I think you missed what I was trying to say - it is imperative that the IFA knows what the asset allocation of each WP fund is - so that he can make call on asset allocation regarding the whole portfolio.

Agency ratings are pretty feeble criteria to use for decision making - look how they have got so much wrong recently - AND wft is their motive when .they ask the company to pay for its own rating....madness. Past performance is no guide to future performance. If any IFA uses these two criteria for their judgement - they are waiting to be hung out to dry.

He has to first match the asset allocation required to meet a set objective married to the clients attitude to risk. Most IFAs have no idea ...so it is imperative that the investor uses one who specialises in this field.


----------



## wstrain87

I have been doing valeting part time for a car salesman on a part-time basis. A few months ago, he approached me regarding the possibility of working for him full-time, not just doing valeting, but doing a bit of everything really. I have decided after 3 months to take him up on his offer, but now he has put the ball in my court again regarding money. Basically he wants me to consider what money I would need to live on, etc. and he will try to put together a package to meet my needs. At present Im 21 and live at home with my parents, but in the next 1-2 years I want to move into my own place. Basically I would like to know what costs I need to consider when having my own place, so that I can decide how much money I will need. Does anyone know of a checklist I could go through, or is it really something I should go and speak to a Financial Advisor about?


----------



## 1animal1

Crockers said:


> I think you missed what I was trying to say - it is imperative that the IFA knows what the asset allocation of each WP fund is - so that he can make call on asset allocation regarding the whole portfolio.
> 
> Agency ratings are pretty feeble criteria to use for decision making - look how they have got so much wrong recently - AND wft is their motive when .they ask the company to pay for its own rating....madness. Past performance is no guide to future performance. If any IFA uses these two criteria for their judgement - they are waiting to be hung out to dry.
> 
> He has to first match the asset allocation required to meet a set objective married to the clients attitude to risk. Most IFAs have no idea ...so it is imperative that the investor uses one who specialises in this field.

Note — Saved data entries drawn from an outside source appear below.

theorem keeps_execAsterOr {base : State} {x : EngStep} {d : Nat} {a : Nat} {b : Nat} {s : State} (h0 : Keeps base s) :
    KeepsX base (execAsterOr x d a b s) := by
  unfold execAsterOr
  try dsimp only
  repeat' first
    | with_reducible assumption | with_reducible apply keeps_asterBits | with_reducible apply keepsX_next
    | with_reducible exact keepsX_fault | with_reducible apply keepsX_ite | with_reducible apply keepsE_ite | with_reducible apply keepsE_go
    | exact keepsE_stop | exact keepsE_verd | dsimp only | (intro _; intros; try dsimp only)

theorem keeps_execAsterXor {base : State} {x : EngStep} {d : Nat} {a : Nat} {b : Nat} {s : State} (h0 : Keeps base s) :
    KeepsX base (execAsterXor x d a b s) := by
  unfold execAsterXor
  try dsimp only
  repeat' first
    | with_reducible assumption | with_reducible apply keeps_asterBits | with_reducible apply keepsX_next
    | with_reducible exact keepsX_fault | with_reducible apply keepsX_ite | with_reducible apply keepsE_ite | with_reducible apply keepsE_go
    | exact keepsE_stop | exact keepsE_verd | dsimp only | (intro _; intros; try dsimp only)

theorem keeps_execAsterMin {base : State} {x : EngStep} {d : Nat} {a : Nat} {b : Nat} {s : State} (h0 : Keeps base s) :
    KeepsX base (execAsterMin x d a b s) := by
  unfold execAsterMin
  try dsimp only
  repeat' first
    | with_reducible assumption | with_reducible apply keeps_asterReg | with_reducible apply keepsX_next | with_reducible exact keepsX_fault
    | with_reducible apply keepsX_ite | with_reducible apply keepsE_ite | with_reducible apply keepsE_go | exact keepsE_stop
    | exact keepsE_verd | dsimp only | (intro _; intros; try dsimp only)

theorem keeps_execAsterMax {base : State} {x : EngStep} {d : Nat} {a : Nat} {b : Nat} {s : State} (h0 : Keeps base s) :
    KeepsX base (execAsterMax x d a b s) := by
  unfold execAsterMax
  try dsimp only
  repeat' first
    | with_reducible assumption | with_reducible apply keeps_asterReg | with_reducible apply keepsX_next | with_reducible exact keepsX_fault
    | with_reducible apply keepsX_ite | with_reducible apply keepsE_ite | with_reducible apply keepsE_go | exact keepsE_stop
    | exact keepsE_verd | dsimp only | (intro _; intros; try dsimp only)

theorem keeps_execAsterAbs {base : State} {x : EngStep} {d : Nat} {a : Nat} {s : State} (h0 : Keeps base s) :
    KeepsX base (execAsterAbs x d a s) := by
  unfold execAsterAbs
  try dsimp only
  repeat' first
    | with_reducible assumption | with_reducible apply keeps_asterReg | with_reducible apply keepsX_next | with_reducible exact keepsX_fault
    | with_reducible apply keepsX_ite | with_reducible apply keepsE_ite | with_reducible apply keepsE_go | exact keepsE_stop
    | exact keepsE_verd | dsimp only | (intro _; intros; try dsimp only)

theorem keeps_execAsterSqrt {base : State} {x : EngStep} {d : Nat} {a : Nat} {s : State} (h0 : Keeps base s) :
    KeepsX base (execAsterSqrt x d a s) := by
  unfold execAsterSqrt
  try dsimp only
  repeat' first
    | with_reducible assumption | with_reducible apply keeps_asterReg | with_reducible apply keeps_ite | with_reducible apply keepsX_next
    | with_reducible exact keepsX_fault | with_reducible apply keepsX_ite | with_reducible apply keepsE_ite | with_reducible apply keepsE_go
    | exact keepsE_stop | exact keepsE_verd | dsimp only | split | (intro _; intros; try dsimp only)

theorem keeps_execAsterSlt {base : State} {x : EngStep} {d : Nat} {a : Nat} {b : Nat} {s : State} (h0 : Keeps base s) :
    KeepsX base (execAsterSlt x d a b s) := by
  unfold execAsterSlt
  try dsimp only
  repeat' first
    | with_reducible assumption | with_reducible apply keeps_asterReg | with_reducible apply keeps_ite | with_reducible apply keepsX_next
    | with_reducible exact keepsX_fault | with_reducible apply keepsX_ite | with_reducible apply keepsE_ite | with_reducible apply keepsE_go
    | exact keepsE_stop | exact keepsE_verd | dsimp only | split | (intro _; intros; try dsimp only)

theorem keeps_execAsterShl {base : State} {x : EngStep} {d : Nat} {a : Nat} {b : Nat} {s : State} (h0 : Keeps base s) :
    KeepsX base (execAsterShl x d a b s) := by
  unfold execAsterShl
  try dsimp only
  repeat' first
    | with_reducible assumption | with_reducible apply keeps_asterReg | with_reducible apply keepsX_next | with_reducible exact keepsX_fault
    | with_reducible apply keepsX_ite | with_reducible apply keepsE_ite | with_reducible apply keepsE_go | exact keepsE_stop
    | exact keepsE_verd | dsimp only | (intro _; intros; try dsimp only)

theorem keeps_execAsterSra {base : State} {x : EngStep} {d : Nat} {a : Nat} {b : Nat} {s : State} (h0 : Keeps base s) :
    KeepsX base (execAsterSra x d a b s) := by
  unfold execAsterSra
  try dsimp only
  repeat' first
    | with_reducible assumption | with_reducible apply keeps_asterReg | with_reducible apply keepsX_next | with_reducible exact keepsX_fault
    | with_reducible apply keepsX_ite | with_reducible apply keepsE_ite | with_reducible apply keepsE_go | exact keepsE_stop
    | exact keepsE_verd | dsimp only | (intro _; intros; try dsimp only)

theorem keeps_execAsterAddi {base : State} {x : EngStep} {d : Nat} {a : Nat} {imm : Nat} {s : State} (h0 : Keeps base s) :
    KeepsX base (execAsterAddi x d a imm s) := by
  unfold execAsterAddi
  try dsimp only
  repeat' first
    | with_reducible assumption | with_reducible apply keeps_asterReg | with_reducible apply keepsX_next | with_reducible exact keepsX_fault
    | with_reducible apply keepsX_ite | with_reducible apply keepsE_ite | with_reducible apply keepsE_go | exact keepsE_stop
    | exact keepsE_verd | dsimp only | (intro _; intros; try dsimp only)

theorem keeps_execAsterLi {base : State} {x : EngStep} {d : Nat} {imm : Nat} {s : State} (h0 : Keeps base s) :
    KeepsX base (execAsterLi x d imm s) := by
  unfold execAsterLi
  try dsimp only
  repeat' first
    | with_reducible assumption | with_reducible apply keeps_asterReg | with_reducible apply keepsX_next | with_reducible exact keepsX_fault
    | with_reducible apply keepsX_ite | with_reducible apply keepsE_ite | with_reducible apply keepsE_go | exact keepsE_stop
    | exact keepsE_verd | dsimp only | (intro _; intros; try dsimp only)

theorem keeps_execAsterLih {base : State} {x : EngStep} {d : Nat} {imm : Nat} {s : State} (h0 : Keeps base s) :
    KeepsX base (execAsterLih x d imm s) := by
  unfold execAsterLih
  try dsimp only
  repeat' first
    | with_reducible assumption | with_reducible apply keeps_asterBits | with_reducible apply keepsX_next
    | with_reducible exact keepsX_fault | with_reducible apply keepsX_ite | with_reducible apply keepsE_ite | with_reducible apply keepsE_go
    | exact keepsE_stop | exact keepsE_verd | dsimp only | (intro _; intros; try dsimp only)

theorem keeps_execAsterAndi {base : State} {x : EngStep} {d : Nat} {a : Nat} {imm : Nat} {s : State} (h0 : Keeps base s) :
    KeepsX base (execAsterAndi x d a imm s) := by
  unfold execAsterAndi
  try dsimp only
  repeat' first
    | with_reducible assumption | with_reducible apply keeps_asterBits | with_reducible apply keepsX_next
    | with_reducible exact keepsX_fault | with_reducible apply keepsX_ite | with_reducible apply keepsE_ite | with_reducible apply keepsE_go
    | exact keepsE_stop | exact keepsE_verd | dsimp only | (intro _; intros; try dsimp only)

theorem keeps_execAsterSlti {base : State} {x : EngStep} {d : Nat} {a : Nat} {imm : Nat} {s : State} (h0 : Keeps base s) :
    KeepsX base (execAsterSlti x d a imm s) := by
  unfold execAsterSlti
  try dsimp only
  repeat' first
    | with_reducible assumption | with_reducible apply keeps_asterReg | with_reducible apply keeps_ite | with_reducible apply keepsX_next
    | with_reducible exact keepsX_fault | with_reducible apply keepsX_ite | with_reducible apply keepsE_ite | with_reducible apply keepsE_go
    | exact keepsE_stop | exact keepsE_verd | dsimp only | split | (intro _; intros; try dsimp only)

apologies if i did miss your point....easy enough as can get quite complex depending on what your trying to acheive. With with-profits asset allocation isnt AS important as with normal funds and so the funds are chosen mainly via their strength given by both ratings agencies and the funds themselves, the advice isnt as clean as a normal transaction because you cannot wholly gauge how good a withprofit fund is.... you can gauge a normal fund but only to an extent of its history and future transactions.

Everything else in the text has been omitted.